Your AI Agent Is Not Frozen. It Just Cannot Tell You It Is Working.

Trade the single blocking call for a live feed. Here is how LangChain Deep Agents streaming works, what the three modes give you, how to tell the main agent apart from its subagents, and a small terminal UI that shows the work as it happens.

In this article: You will learn why invoke makes a deep agent look dead during long runs, and how to swap it for a stream that surfaces the plan, the tool calls, and the tokens in real time. We cover the three stream_mode altitudes, how the namespace field attributes every event to the agent that produced it, the one stray token class you have to filter out, and a twenty-line console that turns an opaque agent into one you can watch think.

Run a deep agent on a real task and watch a user watch it. You call invoke, the screen goes still, and for the next forty seconds nothing moves. The agent is reading files, drafting a plan, running a tool, and thinking. The user sees a frozen rectangle and a spinner that could mean "working hard" or "died quietly." There is no way to tell from the outside, so people assume the worst, refresh the page, and file a bug that says "it hangs."

The agent was never hung. It just had no channel to narrate itself. invoke is a blocking call by design: it runs the whole loop in the dark and hands you one finished answer at the end. That is the right tool for a script or a cron job, where nobody is watching. It is the wrong tool the moment a human is on the other side.

This article swaps the blocking call for a stream, so the plan, the tool calls, and the tokens all surface in real time. Same agent loop you already have. Now you can see it run.

From `invoke` to `stream`

You already know invoke. Streaming is its sibling. Instead of waiting for the final state, you iterate over agent.stream(...) and receive a chunk every time something happens inside the loop. There is an async version, agent.astream(...), with the same shape for async applications, which is what you will actually use behind a web server.

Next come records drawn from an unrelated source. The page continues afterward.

/-- What one RX event can emit (R302): at most two events, and if two, a report first and STOPPED second. -/
def EmitsReportThenStop (s t : State) : Prop :=
  ∃ new, t.events = s.events ++ new ∧ new.length ≤ 2 ∧
    (new.length = 2 → ∃ e e', new = [e, e'] ∧ e.code ≠ .stopped ∧ e'.code = .stopped)

theorem emitsReportThenStop_of_parts {s u t : State} (hreport : EmitsAtMostOne (· ≠ .stopped) s u)
    (hstop : EmitsAtMostOne (· = .stopped) u t) : EmitsReportThenStop s t := by
  obtain ⟨report, hu, hr⟩ := hreport
  obtain ⟨stop, ht, hs⟩ := hstop
  refine ⟨report ++ stop, by rw [ht, hu, List.append_assoc], ?_⟩
  rcases hr with rfl | ⟨e, rfl, he⟩ <;> rcases hs with rfl | ⟨e', rfl, he'⟩
  · simp
  · simp
  · simp
  · exact ⟨le_rfl, fun _ => ⟨e, e', rfl, he, he'⟩⟩

/-! ### The parts of an RX event -/

theorem stopCheck_emits (s : State) : EmitsAtMostOne (· = .stopped) s (stopCheck s) := by
  rcases stopCheck_cases s with ⟨_, h⟩ | ⟨_, _, h⟩ | ⟨_, _, _, h⟩ | ⟨_, _, _, h⟩ <;> rw [h]
  · exact emitsAtMostOne_of_same rfl
  · exact emitsAtMostOne_of_append (stopReceive_events false s) rfl
  · exact emitsAtMostOne_of_append (stopReceive_events false _) rfl
  · exact emitsAtMostOne_of_same rfl

theorem CollectsOnly.emits {P : EventCode → Prop} {s t : State} (h : CollectsOnly s t) : EmitsAtMostOne P s t := by
  obtain ⟨_, _, _, _, _, _, _, rfl⟩ := h
  exact emitsAtMostOne_of_same rfl

theorem DispatchEvent.code_ne_stopped {f : Frame} {s : State} {e : Event} (h : DispatchEvent f s e) :
    e.code ≠ .stopped := by
  rcases h with ⟨_, rfl⟩ | ⟨_, _, rfl | rfl | ⟨_, rfl⟩⟩ <;> simp [frameEvent]

/-- A validated frame is reported once. -/
theorem validate_emits {s t : State} (h : validate s = .next t) : EmitsAtMostOne (· ≠ .stopped) s t := by
  rcases validate_eq_next h with ⟨_, rfl⟩ | ⟨_, hd⟩
  · exact emitsAtMostOne_of_append rfl (by simp)
  · rcases dispatch_eq_next hd with ⟨e, he, rfl⟩ | ⟨_, _, _, r, _, _, _, rfl⟩
    · exact emitsAtMostOne_of_append rfl he.code_ne_stopped
    · exact emitsAtMostOne_of_append (State.emit_events _ (commitProfile r s)) (by simp [frameEvent])

theorem receiveByte_emits {b : Byte} {s u : State} (h : receiveByte b s = .next u) :
    EmitsAtMostOne (· ≠ .stopped) s u := by
  rcases receiveByte_eq_next h with ⟨_, rfl⟩ | ⟨_, rfl⟩ | ⟨_, rfl⟩ | ⟨_, hc⟩
  · exact (seekByte_collectsOnly b s).emits
  · exact (preambleByte_collectsOnly b s).emits
  · exact (payloadByte_collectsOnly b s).emits
  · rcases checksumByte_eq_next hc with ⟨_, rfl⟩ | ⟨_, v, hv, rfl⟩
    · exact emitsAtMostOne_of_same rfl
    · have hreport : EmitsAtMostOne (· ≠ .stopped) (s.append b) v := validate_emits hv
      exact hreport

theorem execRxByte_emits {b : Byte} {s t : State} (h : execRxByte b s = .next t) : EmitsReportThenStop s t := by
  obtain ⟨u, hu, rfl⟩ := mapNext_eq_next.1 h
  exact emitsReportThenStop_of_parts (receiveByte_emits hu) (stopCheck_emits u)

theorem execRxTimeout_emits {s t : State} (h : execRxTimeout s = .next t) : EmitsReportThenStop s t := by
  rcases execRxTimeout_eq_next h with ⟨_, rfl⟩ | ⟨_, _, rfl⟩
  · exact emitsReportThenStop_of_parts (emitsAtMostOne_of_same rfl) (stopCheck_emits s)
  · have habandon : EmitsAtMostOne (· ≠ .stopped) s (abandonFrame s) := emitsAtMostOne_of_append rfl (by simp)
    exact emitsReportThenStop_of_parts habandon (stopCheck_emits _)

/-! ### The other operations -/

theorem execReset_emits {s t : State} (h : execReset s = .next t) : EmitsAtMostOne (· = .schemaError) s t := by
  rcases execReset_eq_next h with ⟨e, _, rfl⟩ | ⟨table, _, _, rfl⟩
  · exact emitsAtMostOne_of_append (State.emit_events (schemaErrorEvent e) (clearForReset s)) rfl
  · exact emitsAtMostOne_of_same rfl

/-- However many bytes are delivered, the events before them stay. -/
theorem deliver_events {bytes : List Byte} {s t : State} (h : deliver bytes s = .next t) :
    ∃ new, t.events = s.events ++ new := by
  refine deliver_keeps (P := fun t => ∃ new, t.events = s.events ++ new) ?_ (fun _ _ hu => hu)
    ⟨[], (List.append_nil _).symm⟩ h
  rintro b u v ⟨before, hu⟩ hv
  obtain ⟨after, hv, _⟩ := execRxByte_emits hv
  exact ⟨before ++ after, by rw [hv, hu, List.append_assoc]⟩

/-- Settles O58. -/
theorem eventsAreOnlyAppended : Obligations.EventsAreOnlyAppended := by
  unfold Obligations.EventsAreOnlyAppended
  intro i s t h
  cases instrStep_of_exec h with
  | rxByte b ht => exact execRxByte_emits ht
  | rxTimeout ht => exact execRxTimeout_emits ht
  | rxClosed hst ht => subst ht; exact ⟨_, stopReceive_events true s, _, rfl, rfl⟩
  | stopRequested ht | stopIgnored ht | profileRead ht | txBuild id values r ht =>
    subst ht
    exact ⟨[], (List.append_nil _).symm, rfl⟩
  | reset ht =>
    obtain ⟨new, hevents, rfl | ⟨e, rfl, he⟩⟩ := execReset_emits ht
    · exact ⟨[], hevents, by simp⟩
    · exact ⟨[e], hevents, by simp [he]⟩
  | wireRow hwire bytes ht =>
    obtain ⟨new, hevents⟩ := deliver_events ht
    refine ⟨new, hevents, ?_⟩
    cases i with
    | rxByte _ | rxTimeout | rxClosed | stopReq | profileRead | txBuild _ _ | reset => exact hwire.elim
    | _ => trivial

end Sys2Proof.Machine
end

section
/-! PROOF. What the last byte of a valid frame does (43_dispatch.md R240 to R244), whether or not a stop is pending: the
frame is dropped as unknown, dropped as not decodable, discarded, or committed; and what a whole frame does (R241,
R243). -/

namespace Sys2Proof.Machine

/-! ### DISPATCH, answer by answer (R240 to R242) -/

theorem dispatch_of_unknown {f : Frame} {s : State} (hl : lookupLayout s.table f.mid = none) :
    dispatch f s = .next (s.emit (frameEvent .unknownMessageId f 0)) := by
  rw [dispatch, hl]
  rfl

theorem dispatch_of_lengthMismatch {f : Frame} {L : Layout} {s : State} (hl : lookupLayout s.table f.mid = some L)
    (hd : decodePayload L f.payload f.plen.toNat = .error .lengthMismatch) :
    dispatch f s = .next (s.emit (frameEvent .lengthMismatch f (eventArg (layoutWidth L)))) := by
  simp only [dispatch, hl, hd]
  rfl

theorem dispatch_of_negativeTailLength {f : Frame} {L : Layout} {s : State}
    (hl : lookupLayout s.table f.mid = some L)
    (hd : decodePayload L f.payload f.plen.toNat = .error .negativeTailLength) :
    dispatch f s = .next (s.emit (frameEvent .negativeTailLength f (eventArg (layoutWidth L)))) := by
  simp only [dispatch, hl, hd]
  rfl
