-- ==== Sys2Proof/Machine/Flags.lean ====
section
/-! DEFINITION. The status fields: `mstatus` and its views, the interrupt-pending word, `fcsr` and the rounding mode.
No instruction of this hardware sets a condition code, and `fflags` changes only by a CSR write
(spec/10_state.md R61). -/

namespace Sys2Proof.Machine

/-- `w` with bit `i` set to `b`. -/
def setBit (w : Word) (i : Nat) (b : Bool) : Word :=
  if b then w ||| (1#32 <<< i) else w &&& ~~~(1#32 <<< i)

/-- `(old & ~mask) | (v & mask)`, the masked write of R34 to R36, R43 and R44. -/
def maskedWrite (mask old v : Word) : Word := (old &&& ~~~mask) ||| (v &&& mask)

/-! ## mstatus (R34) -/

/-- MPP, bits 12:11. -/
def mppField (w : Word) : BitVec 2 := w.extractLsb' 11 2

/-- `w` with MPP set to `p`. -/
def setMpp (w : Word) (p : BitVec 2) : Word := maskedWrite 0x1800#32 w (p.setWidth 32 <<< 11)

/-- Where xIE stands: UIE 0, SIE 1, MIE 3. -/
def Priv.iePos : Priv → Nat
  | .u => 0
  | .s => 1
  | .m => 3

/-- Where xPIE stands: UPIE 4, SPIE 5, MPIE 7. -/
def Priv.piePos : Priv → Nat
  | .u => 4
  | .s => 5
  | .m => 7

/-- xIE of a level. -/
def Hart.xie (h : Hart) (l : Priv) : Bool := h.mstatus.getLsbD l.iePos

/-- SUM, bit 18. -/
def Hart.sum (h : Hart) : Bool := h.mstatus.getLsbD 18

/-- The write mask of `mstatus`. -/
def mstatusMask : Word := 0x007E79BB#32

/-- MPP = 0b10 is stored as 0b00. -/
def legalizeMpp (w : Word) : Word := if mppField w = 2#2 then setMpp w 0#2 else w

/-- A CSR write of `v` to `mstatus`. -/
def mstatusWrite (old v : Word) : Word := legalizeMpp (maskedWrite mstatusMask old v)

/-- What a CSR read of `mstatus` returns: the stored fields, and SD set when FS = 0b11. -/
def mstatusRead (w : Word) : Word := if w.extractLsb' 13 2 = 3#2 then w ||| 0x80000000#32 else w

/-- The view `sstatus` (R35). -/
def sstatusRead (w : Word) : Word := mstatusRead w &&& 0x800DE133#32
def sstatusWrite (old v : Word) : Word := maskedWrite 0x000C6133#32 old v

/-- The view `ustatus` (R36). -/
def ustatusRead (w : Word) : Word := mstatusRead w &&& 0x00000011#32
def ustatusWrite (old v : Word) : Word := maskedWrite 0x00000011#32 old v

/-- `mstatus` after trap entry to `tgt` from mode `p` (R452): xPIE from xIE, xIE cleared, the previous mode kept. -/
def mstatusOnEntry (tgt p : Priv) (w : Word) : Word :=
  let w1 := setBit (setBit w tgt.piePos (w.getLsbD tgt.iePos)) tgt.iePos false
  match tgt with
  | .m => setMpp w1 p.toBits
  | .s => setBit w1 8 (p == .s)
  | .u => w1

/-- `mstatus` after a return from level `l` (R455): xIE from xPIE, xPIE set, xPP to U. -/
def mstatusOnReturn (l : Priv) (w : Word) : Word :=
  let w1 := setBit (setBit w l.iePos (w.getLsbD l.piePos)) l.piePos true
  match l with
  | .m => setMpp w1 0#2
  | .s => setBit w1 8 false
  | .u => w1

/-- The mode a return from level `l` restores (R455). -/
def returnPriv (l : Priv) (w : Word) : Priv :=
  match l with
  | .m => Priv.ofBits (mppField w)
  | .s => if w.getLsbD 8 then .s else .u
  | .u => .u

/-! ## Interrupt pending (R42) -/

/-- `mip.MTIP`: `mtime >= mtimecmp`, unsigned. -/
def State.mtip (s : State) : Bool := decide (s.hart.mtimecmp.toNat ≤ s.mtime.toNat)

/-- The read value of `mip`, assembled. -/
def State.mip (s : State) : Word :=
  (s.hart.mipSw &&& 0x333#32) ||| ((BitVec.ofBool s.hart.msip).setWidth 32 <<< 3) |||
    ((BitVec.ofBool s.mtip).setWidth 32 <<< 7) ||| ((BitVec.ofBool s.hart.meip).setWidth 32 <<< 11)

/-- One source's bit of `mip` (R460). -/
def State.pending (s : State) : Interrupt → Bool
  | .machineSoftware => s.hart.msip
  | .machineTimer => s.mtip
  | .machineExternal => s.hart.meip
  | i => s.hart.mipSw.getLsbD i.code

/-! ## fcsr (R60-R62) and the rounding mode (spec/47_f_float.md R342) -/

/-- `fflags`, `fcsr[4:0]`. -/
def fflagsOf (c : BitVec 8) : BitVec 5 := c.extractLsb' 0 5

/-- `frm`, `fcsr[7:5]`. -/
def frmOf (c : BitVec 8) : BitVec 3 := c.extractLsb' 5 3

/-- The five rounding modes. -/
inductive RoundingMode where
  | rne
  | rtz
  | rdn
  | rup
  | rmm
deriving DecidableEq, Repr

/-- The mode a value of `frm` selects; 101, 110 and 111 select none (R342). -/
def RoundingMode.ofFrm (b : BitVec 3) : Option RoundingMode :=
  match b.toNat with
  | 0 => some .rne
  | 1 => some .rtz
  | 2 => some .rdn
  | 3 => some .rup
  | 4 => some .rmm
  | _ => none

/-- The effective mode of an `rm` field, or none: the instruction is illegal (R342). -/
def State.roundingMode (s : State) : Rm → Option RoundingMode
  | .rne => some .rne
  | .rtz => some .rtz
  | .rdn => some .rdn
  | .rup => some .rup
  | .rmm => some .rmm
  | .dyn => if s.cfg.frmWired then RoundingMode.ofFrm (frmOf s.hart.fcsr) else some .rne

end Sys2Proof.Machine
end

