/-- NaN results are canonical: a NaN operand gives `0x7FC00000` whatever its payload and sign (R344). The invalid operations
and exact special cases (R345). -/
def Obligations.FloatSpecialCases : Prop :=
  ∀ (mode : RoundingMode) (x y : Word) (n n2 : Bool),
    (isNan x = true ↔ x.toNat % 2 ^ 31 > 0x7F800000) ∧
    (isNan x = true ∨ isNan y = true →
      f32Add mode x y = 0x7FC00000#32 ∧ f32Sub mode x y = 0x7FC00000#32 ∧ f32Mul mode x y = 0x7FC00000#32 ∧
      f32Div mode x y = 0x7FC00000#32) ∧
    (isNan x = true → f32Sqrt mode x = 0x7FC00000#32) ∧
    (isFinite x = true →
      let inf : Bool → Word := fun b => if b then 0xFF800000#32 else 0x7F800000#32
      let zero : Bool → Word := fun b => if b then 0x80000000#32 else 0x00000000#32
      let sx := x.getLsbD 31
      (f32Add mode (inf false) (inf true) = 0x7FC00000#32 ∧ f32Add mode (inf true) (inf false) = 0x7FC00000#32 ∧
        f32Add mode (inf n) (inf n) = inf n ∧ f32Add mode (inf n) x = inf n ∧ f32Add mode x (inf n) = inf n) ∧
      (f32Mul mode (inf n) (zero n2) = 0x7FC00000#32 ∧ f32Mul mode (zero n2) (inf n) = 0x7FC00000#32 ∧
        f32Mul mode (inf n) (inf n2) = inf (n ^^ n2) ∧
        (x.toNat % 2 ^ 31 ≠ 0 → f32Mul mode (inf n) x = inf (n ^^ sx) ∧ f32Mul mode x (inf n) = inf (sx ^^ n)) ∧
        f32Mul mode (zero n) x = zero (n ^^ sx) ∧ f32Mul mode x (zero n) = zero (sx ^^ n)) ∧
      (f32Div mode (zero n) (zero n2) = 0x7FC00000#32 ∧ f32Div mode (inf n) (inf n2) = 0x7FC00000#32 ∧
        f32Div mode (inf n) x = inf (n ^^ sx) ∧ f32Div mode x (inf n) = zero (sx ^^ n) ∧
        (x.toNat % 2 ^ 31 ≠ 0 → f32Div mode x (zero n) = inf (sx ^^ n) ∧ f32Div mode (zero n) x = zero (n ^^ sx))) ∧
      (f32Add mode (zero n) (zero n) = zero n ∧
        f32Add mode (zero false) (zero true) = zero (mode == .rdn) ∧
        f32Add mode (zero true) (zero false) = zero (mode == .rdn) ∧
        (x.toNat % 2 ^ 31 ≠ 0 → f32Add mode x (x ^^^ 0x80000000#32) = zero (mode == .rdn))) ∧
      (f32Sqrt mode (zero n) = zero n ∧ f32Sqrt mode (inf false) = inf false ∧
        f32Sqrt mode (inf true) = 0x7FC00000#32 ∧
        (x.toNat % 2 ^ 31 ≠ 0 → sx = true → f32Sqrt mode x = 0x7FC00000#32)))

/-- Sums, products, quotients, square roots and integers are correctly rounded: one of the two neighbours of the exact real,
as the mode selects, or the mode's overflow result (R341, R343); the integer zero gives +0 (R364, R365). -/
def Obligations.CorrectRounding : Prop :=
  ∀ (mode : RoundingMode) (a b : Word),
    (isFinite a = true → isFinite b = true →
      RoundsReal mode (realValue a + realValue b) (f32Add mode a b) ∧
      RoundsReal mode (realValue a - realValue b) (f32Sub mode a b) ∧
      RoundsReal mode (realValue a * realValue b) (f32Mul mode a b) ∧
      (realValue b ≠ 0 → RoundsReal mode (realValue a / realValue b) (f32Div mode a b))) ∧
    (isFinite a = true → 0 < realValue a → IsRounded mode false (Real.sqrt (realValue a)) (f32Sqrt mode a)) ∧
    RoundsReal mode a.toInt (cvtSW mode a) ∧
    RoundsReal mode a.toNat (cvtSWu mode a) ∧
    cvtSW mode 0#32 = 0#32 ∧ cvtSWu mode 0#32 = 0#32

/-- FCVT.W.S and FCVT.WU.S: the real rounded to an integer by the mode, then saturated; NaN and the infinities (R360,
R361). -/
def Obligations.FloatToInteger : Prop :=
  ∀ (mode : RoundingMode) (a : Word),
    (isNan a = true → cvtWS mode a = 0x7FFFFFFF#32 ∧ cvtWuS mode a = 0xFFFFFFFF#32) ∧
    cvtWS mode 0x7F800000#32 = 0x7FFFFFFF#32 ∧ cvtWS mode 0xFF800000#32 = 0x80000000#32 ∧
    cvtWuS mode 0x7F800000#32 = 0xFFFFFFFF#32 ∧ cvtWuS mode 0xFF800000#32 = 0#32 ∧
    (isFinite a = true → ∃ n : ℤ, RoundsToInt mode (realValue a) n ∧
      cvtWS mode a = BitVec.ofInt 32 (max (-2 ^ 31) (min (2 ^ 31 - 1) n)) ∧
      cvtWuS mode a = BitVec.ofInt 32 (max 0 (min (2 ^ 32 - 1) n)))

/-- Sign injection, moves, classification: the bits, the destination, nothing else (R355-R357, R362, R363, R366); minimum,
maximum and comparisons write what `f32Min` and its kin give (R358, R359, R367-R369). -/
def Obligations.FloatMovesAndCompares : Prop :=
  ∀ (rd r1 r2 : Reg),
    WritesF (.fsgnjS rd r1 r2) rd
      (fun s => (s.readF r2).extractLsb' 31 1 ++ (s.readF r1).extractLsb' 0 31) ∧
    WritesF (.fsgnjnS rd r1 r2) rd
      (fun s => ~~~((s.readF r2).extractLsb' 31 1) ++ (s.readF r1).extractLsb' 0 31) ∧
    WritesF (.fsgnjxS rd r1 r2) rd
      (fun s => ((s.readF r1).extractLsb' 31 1 ^^^ (s.readF r2).extractLsb' 31 1) ++ (s.readF r1).extractLsb' 0 31) ∧
    WritesF (.fmvWX rd r1) rd (fun s => s.readX r1) ∧
    WritesX (.fmvXW rd r1) rd (fun s => (s.readF r1).extractLsb' 0 32) 4#32 ∧
    WritesX (.fclassS rd r1) rd (fun s =>
      let w := (s.readF r1).extractLsb' 0 32
      let mag := w.toNat % 2 ^ 31
      let neg := w.getLsbD 31
      if 0x7FC00000 ≤ mag then 0x200#32 else if 0x7F800000 < mag then 0x100#32
      else if mag = 0x7F800000 then (if neg then 0x001#32 else 0x080#32)
      else if 0x00800000 ≤ mag then (if neg then 0x002#32 else 0x040#32)
      else if 0 < mag then (if neg then 0x004#32 else 0x020#32)
      else if neg then 0x008#32 else 0x010#32) 4#32 ∧
    WritesF (.fminS rd r1 r2) rd
      (fun s => f32Min ((s.readF r1).extractLsb' 0 32) ((s.readF r2).extractLsb' 0 32)) ∧
    WritesF (.fmaxS rd r1 r2) rd
      (fun s => f32Max ((s.readF r1).extractLsb' 0 32) ((s.readF r2).extractLsb' 0 32)) ∧
    WritesX (.feqS rd r1 r2) rd
      (fun s => truth (f32Eq ((s.readF r1).extractLsb' 0 32) ((s.readF r2).extractLsb' 0 32) = true)) 4#32 ∧
    WritesX (.fltS rd r1 r2) rd
      (fun s => truth (f32Lt ((s.readF r1).extractLsb' 0 32) ((s.readF r2).extractLsb' 0 32) = true)) 4#32 ∧
    WritesX (.fleS rd r1 r2) rd
      (fun s => truth (f32Le ((s.readF r1).extractLsb' 0 32) ((s.readF r2).extractLsb' 0 32) = true)) 4#32

/-- Comparisons and minimum and maximum agree with the real values, -0 below +0 for the two selections, false or the other
operand for a NaN, each infinity at its end against every operand that is no NaN, and an operand equal to itself and its own
minimum and maximum (R358, R359, R367-R369). -/
def Obligations.FloatOrder : Prop :=
  ∀ (a b : Word),
    (isNan a = true ∨ isNan b = true → f32Eq a b = false ∧ f32Lt a b = false ∧ f32Le a b = false) ∧
    (isNan a = true → isNan b = true → f32Min a b = 0x7FC00000#32 ∧ f32Max a b = 0x7FC00000#32) ∧
    (isNan a = true → isNan b = false → f32Min a b = b ∧ f32Max a b = b ∧ f32Min b a = b ∧ f32Max b a = b) ∧
    (isFinite a = true → isFinite b = true →
      (f32Eq a b = true ↔ realValue a = realValue b) ∧ (f32Lt a b = true ↔ realValue a < realValue b) ∧
      (f32Le a b = true ↔ realValue a ≤ realValue b) ∧
      (realValue a < realValue b → f32Min a b = a ∧ f32Max a b = b ∧ f32Min b a = a ∧ f32Max b a = b)) ∧
    f32Min 0x00000000#32 0x80000000#32 = 0x80000000#32 ∧ f32Min 0x80000000#32 0x00000000#32 = 0x80000000#32 ∧
    f32Max 0x00000000#32 0x80000000#32 = 0x00000000#32 ∧ f32Max 0x80000000#32 0x00000000#32 = 0x00000000#32 ∧
    (isNan a = false → f32Eq a a = true ∧ f32Lt a a = false ∧ f32Le a a = true ∧ f32Min a a = a ∧ f32Max a a = a) ∧
    (isNan a = false → a ≠ 0x7F800000#32 →
      f32Eq a 0x7F800000#32 = false ∧ f32Eq 0x7F800000#32 a = false ∧
      f32Lt a 0x7F800000#32 = true ∧ f32Lt 0x7F800000#32 a = false ∧
      f32Le a 0x7F800000#32 = true ∧ f32Le 0x7F800000#32 a = false ∧
      f32Min a 0x7F800000#32 = a ∧ f32Min 0x7F800000#32 a = a ∧
      f32Max a 0x7F800000#32 = 0x7F800000#32 ∧ f32Max 0x7F800000#32 a = 0x7F800000#32) ∧
    (isNan a = false → a ≠ 0xFF800000#32 →
      f32Eq a 0xFF800000#32 = false ∧ f32Eq 0xFF800000#32 a = false ∧
      f32Lt 0xFF800000#32 a = true ∧ f32Lt a 0xFF800000#32 = false ∧
      f32Le 0xFF800000#32 a = true ∧ f32Le a 0xFF800000#32 = false ∧
      f32Min a 0xFF800000#32 = 0xFF800000#32 ∧ f32Min 0xFF800000#32 a = 0xFF800000#32 ∧
      f32Max a 0xFF800000#32 = a ∧ f32Max 0xFF800000#32 a = a)

/-! ## The machine as a whole -/

/-- No instruction but a CSR instruction changes `fcsr`, so floating-point arithmetic raises no flag (R61, R340); nor the plain
CSR numbers, `satp`, the delegation, enable and counter-enable registers, the stored `mip` bits, the vector and scratch
registers or `cycle`. The other CSRs are those trap entry and returns write, and `time` and `mip`, which follow the clock and
the CLINT. -/
def Obligations.FlagsChangeOnlyByCsrWrite : Prop :=
  ∀ (i : Instr) (s t : State), isCsrInstr i = false → exec i s = .next t →
    t.hart.fcsr = s.hart.fcsr ∧ t.hart.csrs = s.hart.csrs ∧ t.hart.satp = s.hart.satp ∧
    t.hart.medeleg = s.hart.medeleg ∧ t.hart.mideleg = s.hart.mideleg ∧ t.hart.sedeleg = s.hart.sedeleg ∧
    t.hart.sideleg = s.hart.sideleg ∧ t.hart.mie = s.hart.mie ∧ t.hart.mipSw = s.hart.mipSw ∧
    t.hart.mcounteren = s.hart.mcounteren ∧ t.hart.scounteren = s.hart.scounteren ∧
    (∀ l, (t.hart.trapRegs l).tvec = (s.hart.trapRegs l).tvec ∧
      (t.hart.trapRegs l).scratch = (s.hart.trapRegs l).scratch) ∧
    t.hart.cycle = s.hart.cycle

/-- The mode changes only by a return, which never raises it, or by an exception, which raises it and saves `pc` (R28,
R458). -/
def Obligations.ModeChanges : Prop :=
  ∀ (i : Instr) (s t : State), s.hart.pc.getLsbD 0 = false → exec i s = .next t → t.hart.priv ≠ s.hart.priv →
    (i ∈ [Instr.mret, .sret, .uret] ∧ t.hart.priv.level < s.hart.priv.level) ∨
    (s.hart.priv.level < t.hart.priv.level ∧ (t.hart.trapRegs t.hart.priv).epc = s.hart.pc)

/-- What U mode cannot touch: an instruction that runs in U mode and stays there leaves the M and S trap registers, `satp`,
the delegation registers, the other levels' enables and status bits, and every CSR number of a higher level (R32, R458). -/
def Obligations.UserModeIsolation : Prop :=
  ∀ (i : Instr) (s t : State), s.hart.priv = .u → exec i s = .next t → t.hart.priv = .u →
    sparseWf 0#32 s.hart.csrs = true →
    t.hart.mtrap = s.hart.mtrap ∧ t.hart.strap = s.hart.strap ∧ t.hart.satp = s.hart.satp ∧
    t.hart.medeleg = s.hart.medeleg ∧ t.hart.mideleg = s.hart.mideleg ∧ t.hart.sedeleg = s.hart.sedeleg ∧
    t.hart.sideleg = s.hart.sideleg ∧ t.hart.mcounteren = s.hart.mcounteren ∧
    t.hart.scounteren = s.hart.scounteren ∧ t.hart.cycle = s.hart.cycle ∧
    (∀ k, k ≠ 0 → k ≠ 4 → t.hart.mstatus.getLsbD k = s.hart.mstatus.getLsbD k) ∧
    (∀ k, (0x111#32 : Word).getLsbD k = false → t.hart.mie.getLsbD k = s.hart.mie.getLsbD k) ∧
    (∀ k, k ≠ 0 → t.hart.mipSw.getLsbD k = s.hart.mipSw.getLsbD k) ∧
    (∀ n : CsrNum, csrName n = none → 1 ≤ n.toNat / 256 % 4 → csrRead t n = csrRead s n)

/-! ## The step -/

/-- A step runs the instruction its fetch decodes, in the state the boundary and the fetch leave, and counts it unless it
broke (R93, R510). Which hart steps and when the clock and the line are sampled are the model's choices (log entries 9 and
10). The last clause reads the instruction from the bytes at `pc`, where the fetch is untranslated. -/
def Obligations.StepRunsDecoded : Prop :=
  ∀ (s s1 : State), s.selectHart = some s1 → s1.environment.interruptTaken = none →
    let u := s1.environment.afterCheck.environment
    (∀ r u1 i, fetchInstr u = .ok r u1 → decodeRaw u1.cfg r = some i →
      ∀ t, exec i u1 = .next t → step s = .next (if t.hart.halted then t else t.countStep)) ∧
    (∀ i rest, (s1.hart.priv = .m ∨ s1.hart.satp.toNat < 2 ^ 31) →
      s1.holdsBytes s1.hart.pc 2 → s1.holdsBytes (s1.hart.pc + 2#32) 2 →
      decode s1.cfg [Memory.read s1.mem s1.hart.pc, Memory.read s1.mem (s1.hart.pc + 1#32),
        Memory.read s1.mem (s1.hart.pc + 2#32), Memory.read s1.mem (s1.hart.pc + 3#32)] = .ok (i, rest) →
      ∀ t, exec i u = .next t → step s = .next (if t.hart.halted then t else t.countStep))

The mental model is simple. The durable LangGraph that backs a deep agent emits an event at each step, and streaming hands you those events as they fire. You are not getting a different agent or a different loop. You are getting a window into the same loop you already understand.

Two paths from one user task: invoke runs the loop in the dark and returns one answer after a forty-second freeze, while stream runs the same loop and emits a live feed of plan, tool, and token events.

One detail to fix in place now, because every example depends on it. These examples use the v2 stream format, set with version="v2". In that format every chunk is a small dictionary with three keys:

type tells you which kind of event this is.
ns, the namespace, tells you who produced it.
data is the payload.

The same three keys appear regardless of what you are streaming, which is what makes the code below readable instead of a nest of tuple unpacking.

Three modes, three altitudes

Streaming is not one firehose. You choose what kind of events you want with stream_mode, and the three you will reach for map cleanly onto three altitudes of detail.

updates is the step view. You get one event each time a node in the graph finishes, which in practice means "the model just took a turn" or "a tool just ran." This is the altitude for a progress log: enough to show the user that the agent is moving through its work, without drowning them in tokens. It is the right default when you want a tidy "here is what the agent is doing" feed.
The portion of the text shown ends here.